Le encantaba ser completamente dominada por Orión, tanto física como mentalmente.
Lilith yacía encima de Orión, su pecho agitándose mientras luchaba por recuperar el aliento.
Una vez que Lilith recuperó algo de sus fuerzas, Orión le habló con suavidad.
—Mi Lilith, tengo algo muy importante que necesito que hagas por mí.
Mientras hablaba, Orión buscó en una de sus bolsas de Ave Bolsa y sacó cuidadosamente una pequeña caja de madera.
La abrió con gran cuidado.
Dentro de la caja había una araña, del tamaño aproximado de una naranja, su cuerpo negro como la pez y sus ojos brillando con un rojo siniestro.
La araña permanecía inmóvil, esperando.
Orión extendió un dedo dentro de la caja, y la araña trepó a su mano.

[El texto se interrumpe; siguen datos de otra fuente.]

/-- The BLOCK's step never gets stuck in a good state that is not IDLE, and brings the operation nearer its end
(42 R160, 43 R178, 70 R251). -/
def Obligations.BlockStepMakesProgress : Prop :=
  ∀ s : State, s.Inv → s.fsm ≠ .idle → ∃ t, s.blockStep = .next t ∧ t.fsm.rank < s.fsm.rank

/-- Every accepted operation ends in IDLE, whatever the transport answers, whatever bytes come and whenever ABORT is raised
(70 R251, R250): the events still to come are the BLOCK's, the CANCELLER's and the TRANSPORT's only (the HOST is blocked
and there is no reset), and eight steps more than there are such events are enough. With an empty agenda no other agent
acts and eight steps are enough (the agenda and its end are log 1's and log 2's). -/
def Obligations.EveryOperationReturnsToIdle : Prop :=
  ∀ s : State, s.Inv →
    (∀ e ∈ s.agenda, e = .block ∨ e = .abort ∨ (∃ bs, e = .arrive bs) ∨ ∃ bs, e = .wire bs) →
    ∃ n t, n ≤ s.agenda.length + 8 ∧ Host.Core.run Sys2Proof.core n s = .next t ∧ t.fsm = .idle

/-- LASTCMD is written by a successful build step of FBUILD or FCMD, by the last step of a successful FRECV, and by
reset, and by nothing else (10 R25). -/
def Obligations.OnlyTheseWriteLastcmd : Prop :=
  ∀ s t : State, step s = .next t → t.lastcmd ≠ s.lastcmd →
    (∃ opc rest, s.agenda = .start opc :: rest ∧ (opc = 0x20 ∨ opc = 0x21) ∧ s.fsm = .idle ∧
      s.len.toNat ≤ s.cfg.maxPayload ∧ t.lastcmd = s.cmd) ∨
    (s.fsm = .rxTrailer ∧ s.abortp = false ∧ t.lastcmd = s.lastcmd + 1 ∧ t.fsm = .idle ∧ t.status = 0x00) ∨
    (∃ rest, s.agenda = .reset :: rest ∧ t.lastcmd = s.cfg.lastcmdReset)

/-- The status pair is written at the end of an operation and by reset only: a step that changes it leaves the block in
IDLE (10 R23, R24); and the STATUS with which a BLOCK step ends an operation is one the spec lets that state raise
(60 R202 to R214, R227). -/
def Obligations.StatusIsWrittenAtTheEnd : Prop :=
  (∀ s t : State, step s = .next t → (t.status ≠ s.status ∨ t.errinfo ≠ s.errinfo) → t.fsm = .idle) ∧
  ∀ s t : State, s.fsm ≠ .idle → s.blockStep = .next t → t.fsm = .idle → t.status ∈ s.fsm.endCodes

/-- The checksum operations, CASC and DCS touch neither LASTCMD, TXBUF, TXLEN, RXBUF, the FSM nor the transport (70 R234). -/
def Obligations.ChecksumAndCascadeLeaveTheCodec : Prop :=
  ∀ (s t : State) (i : Instr), i = .crca ∨ i = .crcaApp ∨ i = .crcb ∨ i = .crcbApp ∨ i = .dcs ∨ i = .casc →
    exec i s = .next t →
    t.lastcmd = s.lastcmd ∧ t.txbuf = s.txbuf ∧ t.txlen = s.txlen ∧ t.rxbuf = s.rxbuf ∧ t.fsm = .idle ∧
      t.abortp = s.abortp ∧ t.pending = s.pending ∧ t.calls = s.calls ∧ t.answers = s.answers ∧
      t.capl = s.capl ∧ t.plen = s.plen ∧ t.rtfi = s.rtfi ∧ t.rcc = s.rcc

—Este es un huevo de araña de cueva que encontré por casualidad.
Fue fertilizado por una araña de sombra, y este es el resultado.
¿No es hermosa?
—dijo Orión, colocando la araña recién nacida en las manos de Lilith.
—No subestimes a esta araña.
Es la forma larvaria de la Reina Araña.
Necesito que la críes para mí —dijo Orión con calma.
La mano de Lilith temblaba mientras sostenía la araña, su incredulidad evidente.
—¿Una araña de cueva y una araña de sombra…
una larva de Reina Araña?
—la voz de Lilith tembló, como si acabara de escuchar algo de importancia monumental.
—Esta es una tarea crítica.
No confío en nadie más que en ti y Lysinthia para manejarla —continuó Orión—.
No me decepciones.
Cuando alcance la madurez, le proporcionaré abundante alimento.
Orión extendió la mano y acarició suavemente el rostro de Lilith, que se había tensado por la conmoción y el asombro.
Lysinthia, que había estado cerca, estaba igualmente atónita.
Orión extendió la mano y acarició su cabello, que se sentía como serpientes suaves y lisas, una sensación inusual pero agradable.
—Si la Reina Araña madura y podemos proporcionarle suficiente alimento, tendremos un ejército de arañas que luchará por nuestra horda —dijo Orión, pintando una imagen del futuro.
Lilith y Lysinthia creían en la visión de Orión.
Confiaban en que todo lo que él decía se haría realidad.
Las palabras de Orión no eran solo una promesa de futuro; eran un recordatorio de que la Reina Araña era una parte crucial de sus planes a largo plazo.
La Reina Araña ya había firmado un contrato de esclavitud con Orión, por lo que no había temor de traición.
La única preocupación era asegurarse de que sobreviviera lo suficiente para alcanzar la madurez.
Lilith respiró profundamente y colocó cuidadosamente la larva de la Reina Araña de vuelta en la caja de madera.
—Mi querido Orión, te juro que aunque me cueste la vida, la criaré —prometió Lilith.
Orión negó con la cabeza y atrajo a Lilith hacia sus brazos.
—Mi Lilith, no necesito que mueras.
Necesito que te quedes a mi lado —dijo suavemente—.
La Reina Araña puede ser preciosa, pero no vale ni una fracción de lo que tú vales.